Ryax silently ignore symlinks and non-readable files and directories put inside a directory that should be transfered via a directory I/O.
Note
Using file of directory as static value is of course possible, but the upload size is currently limited to 1 GB.
Modules’ inputs contain either raw static values or references to their parent modules’ outputs. Using reference values is the way you can transmit data processing results of one module to another.
Types¶
Currently, there are 4 types of modules: Source, Processor, Publisher, and Stream Operator.
Sources ingest data from external resources (like a database, a clock, a platform, …), When data arrives a source module acts as an entry point that collect data and convert to Ryax format.
Processors process data
Publishers publish data to external services
Stream Operators perform complex operations in-between modules, to synchronize, buffer, or any other operation specific to stream computing. Thus, they are the only modules that can receive data from multiple modules, as they are the only ones capable of merging different streams
The following sections give more detail on each module type.
Sources¶
Sources ingest external data inside Ryax. They are long-lived programs that are able to look outside and dispatch executions inside Ryax from their observations. A source might be a service watching changes in a database, a web form, or a simple timer.
Processors¶
Data processors are executable modules (scripts, binaries, containers) that take some inputs, perform some computation, and produce meaningful outputs. Contrary to the Sources, the Processors are only running when a new event is received, they are stopped after that.
The purer a processor is, the better. What do we mean by pure? In functional programming, a pure function is a function that has no side effects (no mutation of some global variables, no I/O) and that from the same inputs always generates the same outputs. We know that some use cases fit into these restrictions however others do not, thus, Ryax supports a broader range of purity:
a processor may perform requests to external services, however, keep in mind that if the execution of a processor fails, we may restart it. This means that a request may be performed multiple times (if the execution fails after the request). We recommend all “external” requests to be idempotent.
we do not need your outputs to be the same for the same inputs. For example, you can use random generators.

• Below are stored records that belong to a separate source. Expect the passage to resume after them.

-- ==== Sys2Proof/Machine/Symbol.lean ====
section
/-! DEFINITION. The symbol state machine (42_symbol_fsm.md): the transitions (R201), the rep list (R215 to R219), the
token decoder (R220 to R226) and the commands ENC_LITERAL, ENC_EOS and DEC_TOKEN. -/

namespace Sys2Proof.Machine

/-! ## Transitions (R201) -/

/-- `LitNext`. -/
def litNext (s : Nat) : Nat := if s < 4 then 0 else if s < 10 then s - 3 else s - 6
/-- `MatchNext`. -/
def matchNext (s : Nat) : Nat := if s < 7 then 7 else 10
/-- `RepNext`. -/
def repNext (s : Nat) : Nat := if s < 7 then 8 else 11
/-- `ShortRepNext`. -/
def shortRepNext (s : Nat) : Nat := if s < 7 then 9 else 11

/-! ## Token kinds as RES reports them (R226) -/

/-- A token's kind. -/
inductive TokenKind where
  | endBySize
  | lit
  | newMatch
  | shortRep
  | rep0
  | rep1
  | rep2
  | rep3
  | eos
  deriving DecidableEq, Repr

/-- The RES code of a kind (R226). -/
def TokenKind.code : TokenKind → Word
  | .endBySize => 0
  | .lit => 1
  | .newMatch => 2
  | .shortRep => 3
  | .rep0 => 4
  | .rep1 => 5
  | .rep2 => 6
  | .rep3 => 7
  | .eos => 8

/-- `RES <- code of kind`. -/
def report (k : TokenKind) : Cmd Unit := modify fun t => t.withRes k.code

/-- `STATE <- n`. -/
def setFsm (n : Nat) : Cmd Unit := modify fun t => t.withFsm n

/-! ## Encoder -/

/-- The body of ENC_LITERAL (R210): the is_match decision, the plain literal walk (R170), STATE, then the window. -/
def encLiteral (b : Byte) : Cmd Unit := do
  let s ← get
  encCell (isMatchCell s.fsm.toNat (posState s)) false
  let lb ← literalCoder
  treeEncode lb 8 b.toNat
  setFsm (litNext s.fsm.toNat)
  windowAppend b

/-- The body of ENC_EOS (R211): the 42 decisions of 30_encoding.md R97 (90_conflicts.md C1), then EOS_SEEN. -/
def encEos : Cmd Unit := do
  let s ← get
  encCell (isMatchCell s.fsm.toNat (posState s)) true
  encDiscard 1024 false
  repeatCmd 4 (encDiscard 1024 false)
  repeatCmd 6 (encDiscard 1024 true)
  repeatCmd 30 (encDiscard 1024 true)
  modify fun t => t.sawEos

/-- ENC_LITERAL and ENC_EOS run only while EOS_SEEN is 0 (30_encoding.md R83, R323). -/
def requireNoEos : Cmd Unit := do
  let s ← get
  check (!s.eosSeen) .sequenceError

/-! ## Literals (R223) -/

/-- The plain walk from node `sym`, `k` bits left (R223, second loop). -/
def literalPlain (lb : Nat) : Nat → Nat → Cmd Nat
  | 0, sym => pure sym
  | k + 1, sym => do
    let bit ← decCell (lb + sym)
    literalPlain lb k (2 * sym + bit.toNat)

/-- The matched walk (R223, first loop): `k` bits left, `mb` the match byte shifted so far. It goes over to the plain walk
at the first bit that differs from the match byte's. -/
def literalMatched (lb : Nat) : Nat → Nat → Nat → Cmd Nat
  | 0, _, sym => pure sym
  | k + 1, mb, sym => do
    let mbit := mb.testBit 7
    let bit ← decCell (lb + (1 + mbit.toNat) <<< 8 + sym)
    if bit != mbit then literalPlain lb k (2 * sym + bit.toNat)
    else literalMatched lb k (mb <<< 1 &&& 0xFF) (2 * sym + bit.toNat)

/-- `DecodeLiteral(LB, s)` (R223). -/
def decodeLiteral (lb st : Nat) : Cmd Byte := do
  let s ← get
  if 7 ≤ st then
    let mb ← byteAt (s.rep0.toNat + 1)
    let sym ← literalMatched lb 8 mb.toNat 1
    pure (BitVec.ofNat 8 (sym - 0x100))
  else
    let sym ← literalPlain lb 8 1
    pure (BitVec.ofNat 8 (sym - 0x100))

/-! ## Lengths and distances (R224, R225) -/

/-- `LenDecode(L, ps)` (R224): the length index, 0..271. -/
def lenDecode (l ps : Nat) : Cmd Nat := do
  let choice ← decCell (l + 0x000)
  if choice then
    let choice2 ← decCell (l + 0x001)
    if choice2 then
      let t ← treeDecode (l + 0x102) 8
      pure (16 + t)
    else
      let t ← treeDecode (l + 0x082 + 8 * ps) 3
      pure (8 + t)
  else
    treeDecode (l + 0x002 + 8 * ps) 3

/-- `nd` of a slot (R225): how many bits follow it. -/
def slotBits (slot : Nat) : Nat := slot >>> 1 - 1

/-- `base` of a slot (R225): its first distance field. -/
def slotBase (slot : Nat) : Nat := (2 ||| slot &&& 1) <<< slotBits slot

/-- `DistDecode(i)` (R225): the distance field. The direct bits are decoded before the ALIGN tree (30_encoding.md R99). -/
def distDecode (i : Nat) : Cmd Word := do
  let slot ← treeDecode (posSlotBase (lenState i)) 6
  if slot < 4 then pure (BitVec.ofNat 32 slot)
  else if slot < 14 then
    let low ← rtreeDecode (specPosBase + slotBase slot - slot) (slotBits slot)
    pure (BitVec.ofNat 32 (slotBase slot + low))
  else
    let high ← decDirect (slotBits slot - 4)
    let low ← rtreeDecode alignBase 4
    pure (BitVec.ofNat 32 (slotBase slot + high <<< 4 + low))

/-! ## Tokens (R220) -/

/-- The end of a match or rep token (R220, R227): the size check, the copy, RES. -/
def finishMatch (i : Nat) (k : TokenKind) : Cmd Unit := do
  let s ← get
  check (match knownSize s with | none => true | some n => posOf s + (i + 2) ≤ n) .matchPastSize
  copyMatch (s.rep0.toNat + 1) (i + 2)
  report k

/-- `EndMarker()` (R221). -/
def endMarker : Cmd Unit := do
  modify fun t => t.sawEos
  let s ← get
  check (knownSize s).isNone .sizeMismatch
  check (s.code == 0) .eosCodeNonzero
  check (!eosTrailingPolicy s.policy || inAtEnd s) .eosTrailing
  modify fun t => t.withMode .done
  report .eos

/-- A LIT token after its is_match decision (R220). -/
def decLiteralToken (st : Nat) : Cmd Unit := do
  let lb ← literalCoder
  let b ← decodeLiteral lb st
  setFsm (litNext st)
  windowAppend b
  report .lit

/-- A SHORTREP token after its decisions (R220). -/
def decShortRep (st : Nat) : Cmd Unit := do
  setFsm (shortRepNext st)
  let s ← get
  let b ← byteAt (s.rep0.toNat + 1)
  windowAppend b
  report .shortRep

/-- The length of a rep token, STATE, and the copy (R220). -/
def decRepLength (st ps : Nat) (k : TokenKind) : Cmd Unit := do
  let i ← lenDecode repLenBase ps
  setFsm (repNext st)
  finishMatch i k

/-- REP1 to the front (R217). -/
def frontRep1 (s : State) : State := s.withReps s.rep1 s.rep0 s.rep2 s.rep3
/-- REP2 to the front (R217). -/
def frontRep2 (s : State) : State := s.withReps s.rep2 s.rep0 s.rep1 s.rep3
/-- REP3 to the front (R217). -/
def frontRep3 (s : State) : State := s.withReps s.rep3 s.rep0 s.rep1 s.rep2

/-- A REP1, REP2 or REP3 token after IS_REP_G0 = 1 (R217, R220). -/
def decOlderRep (st ps : Nat) : Cmd Unit := do
  let g1 ← decCell (isRepG1Cell st)
  if g1 then
    let g2 ← decCell (isRepG2Cell st)
    if g2 then
      modify frontRep3
      decRepLength st ps .rep3
    else
      modify frontRep2
      decRepLength st ps .rep2
  else
    modify frontRep1
    decRepLength st ps .rep1

/-- A rep token after IS_REP = 1 (R220). -/
def decRepToken (st ps : Nat) : Cmd Unit := do
  let s ← get
  check (posOf s != 0) .repOnEmpty
  let g0 ← decCell (isRepG0Cell st)
  if g0 then decOlderRep st ps
  else
    let long ← decCell (isRep0LongCell st ps)
    if long then decRepLength st ps .rep0 else decShortRep st

/-- A MATCH token after IS_REP = 0 (R216, R220). -/
def decMatchToken (st ps : Nat) : Cmd Unit := do
  modify fun t => t.withReps t.rep0 t.rep0 t.rep1 t.rep2
  let i ← lenDecode lenBase ps
  setFsm (matchNext st)
  let d ← distDecode i
  modify fun t => t.withReps d t.rep1 t.rep2 t.rep3
  if d = 0xFFFFFFFF then endMarker else finishMatch i .newMatch

/-- The body of DEC_TOKEN (R220). -/
def decToken : Cmd Unit := do
  let s ← get
  if knownSize s = some (posOf s) then
    modify fun t => t.withMode .done
    report .endBySize
  else
    let isMatch ← decCell (isMatchCell s.fsm.toNat (posState s))
    if isMatch then
      let isRep ← decCell (isRepCell s.fsm.toNat)
      if isRep then decRepToken s.fsm.toNat (posState s) else decMatchToken s.fsm.toNat (posState s)
    else decLiteralToken s.fsm.toNat

/-! ## Commands -/

/-- ENC_LITERAL (R210). -/
def execEncLiteral (b : Byte) (s : State) : Host.Outcome State Fault Refusal :=
  issue [.encode] (do requireNoEos; encLiteral b) s

/-- ENC_EOS (R211). -/
def execEncEos (s : State) : Host.Outcome State Fault Refusal :=
  issue [.encode] (do requireNoEos; encEos) s

/-- DEC_TOKEN (R220). -/
def execDecToken (s : State) : Host.Outcome State Fault Refusal := issue [.decode] decToken s

end Sys2Proof.Machine
end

However, you should not rely on some states kept locally. A processor in Ryax is stateless. There are several ways of overcoming this limitation. If you need a common state shared between multiple modules, you can use inputs and outputs to pass-on this state. If you need to share a common state between multiple executions within the same module, use an external database to store and consult it. Be careful, in some corner cases, the same request may be performed multiple times. Of course, if this database is unreachable, the module will not work.
Publishers¶
Publishers push data to external services, databases, platforms – any system that can receive data, generally related to persistent storage. They are conceptually alike processors. They mainly differ from their usage, they also diverge in the sense they are generally terminals on a workflow, no output arrows is a common practice on publishers although they can have output arrows.
Stream operators¶
Stream operators perform complex operations between modules of a workflow to synchronize streams, buffer size and run other stream computing specific operations.
Executions¶
An execution is a run of a module.
Thus, it has at least some input data (the inputs of the module filled with the static data and outputs of the previous modules) and a status.
The status may be running
, error
, done
…
The logs of a run are stored in an execution. Ryax keep the last 1MB of logs.
Execution order¶
In Ryax, links between a workflow’s modules are not a mapping of the outputs and the inputs. They are not electrical links in an electronic circuit where you map an output of an AND gate to input #3 of a seven segment display.
When you link a module to another in Ryax, you are just saying “this module will be executed after this one”. This means that a given module may access all outputs of all the previous modules.
We call stream flow or tempo the timings at which data is output from a given module. In theory, it is possible to have two tempos that are exactly the same, for example 2 sensors that emit data at exactly the same time. However, in practice it rarely happens this way. There is always a small jitter.
We have stated that is impossible to have two streams with the same tempo, so how can we merge them? The difficulty of performing such an action comes from the definition of merging, which changes depending on the situation. This is why we provide various stream operators to cover most needs in terms of stream merging.
We do not provide any guarantee on the order of execution of the modules in a workflow. For example, if we are in a workflow composed of 2 modules “A=>B”, and 2 executions 0 and 1 starts at the same time, we may execute the modules in any of the following order:
(A0, A1, B0, B1)
(A0, A1, B1, B0)
(A1, A0, B0, B1)
(A1, A0, B1, B0)
(A1, B1, A0, B0)
(A0, B0, A1, B1)